The Macmillan aryballos is a Protocorinthian pottery aryballos in the collection of the British Museum.  Dating to about 640 BC, it is 6.9 cm high and 3.9 cm in diameter, and weighs 65 grams.

The vase is attributed to the Chigi Painter.  Its provenance is uncertain: Cecil Smith reported that it was acquired by Malcolm Macmillan at Thebes, and suggests that it was originally found in a tomb outside the town; but the British Museum Register records it as having been acquired by Macmillan in Corinth.  It was gifted to the British Museum by Macmillan in 1889.

The vase is made out of a yellow coloured clay, and painted in shades of brown and purple.  Fine details are incised into the clay.
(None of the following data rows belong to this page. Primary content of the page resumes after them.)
theorem coreFetch_moves {a0 a1} {s : State} : Moves 0xAB80909 s (coreFetch a0 a1 s) := by
  unfold coreFetch
  with_reducible
    repeat' first
      | exact .refl | assumption
      | (extract_lets +onlyGivenNames x; first | (refine .cut (x := x) ?_ ?_; (on_goal 1 => intro _; clear_value x); (on_goal 2 => subst x)) | subst x)
      | refine coreInstrLine_moves.on ?_ rfl | refine (coreInstrLine_moves.get (by assumption)).on ?_ rfl | refine coreTrap_moves.on ?_ rfl
      | refine answer_moves.on ?_ rfl | split

theorem coreData_moves {a0 a1} {s : State} : Moves 0xAB80909 s (coreData a0 a1 s) := by
  unfold coreData
  with_reducible
    repeat' first
      | exact .refl | assumption
      | (extract_lets +onlyGivenNames x; first | (refine .cut (x := x) ?_ ?_; (on_goal 1 => intro _; clear_value x); (on_goal 2 => subst x)) | subst x)
      | refine coreDataLine_moves.on ?_ rfl | refine (coreDataLine_moves.get (by assumption)).on ?_ rfl | refine coreTrap_moves.on ?_ rfl
      | refine answer_moves.on ?_ rfl | refine onCcx_moves.on ?_ rfl | refine (forEach_moves (m := 0xAB80909) (fun _ _ => ?_)).step ?_
      | refine sbStore_moves.on ?_ rfl | refine sbFlush_moves.on ?_ rfl | refine coreWriteLine_moves.on ?_ rfl | split

theorem coreRegister_moves {a0} {s : State} : Moves 0x1FFFEFFF s (coreRegister a0 s) := by
  unfold coreRegister
  with_reducible
    repeat' first
      | exact .refl | assumption
      | (extract_lets +onlyGivenNames x; first | (refine .cut (x := x) ?_ ?_; (on_goal 1 => intro _; clear_value x); (on_goal 2 => subst x)) | subst x)
      | refine coreTrap_moves.on ?_ rfl | refine busRead_moves.on ?_ rfl | refine busWrite_moves.on ?_ rfl | split | dsimp only

theorem coreAccessEff_moves {a0} {s : State} : Moves 0x1FFFEFFF s (coreAccessEff a0 s) := by
  unfold coreAccessEff
  with_reducible
    repeat' first
      | exact .refl | assumption
      | (extract_lets +onlyGivenNames x; first | (refine .cut (x := x) ?_ ?_; (on_goal 1 => intro _; clear_value x); (on_goal 2 => subst x)) | subst x)
      | refine answer_moves.on ?_ rfl | refine sbFlush_moves.on ?_ rfl | refine onCcx_moves.on ?_ rfl | refine coreTrap_moves.on ?_ rfl
      | refine coreRegister_moves.on ?_ rfl | refine coreFetch_moves.on ?_ rfl | refine coreData_moves.on ?_ rfl | split | dsimp only

theorem execCoreAccess_moves {a0} {s : State} : MovesR 0x1FFFEFFF s (execCoreAccess a0 s) := by
  unfold execCoreAccess
  with_reducible
    repeat' first
      | exact .refl | assumption | exact .fault | refine .next ?_ | refine coreAccessEff_moves.on ?_ rfl | split

end Sys2Proof.Machine
end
The upper part of the vase is in the shape of a lion's head, which appears to have been modelled rather than cast from a mould.

The vase is painted with a floral chain at the shoulder, three bands of figurative decorations, and rays at the base.  The top band is 2 cm high, and painted with a scene of eighteen warriors engaged in combat.  Unlike on the Chigi vase, another work by the same artist, where two phalanxes are depicted, the Macmillan aryballos shows hoplites engaged in single combat.  It stretches all the way around the aryballos, and has no clear beginning or end.  Each warrior wears a crested helmet and greaves, carries a round shield (each of which is decorated with a different device), and is armed with one or two spears.  The army coming from the right-hand side is depicted as victorious; the soldiers coming from the left are defeated.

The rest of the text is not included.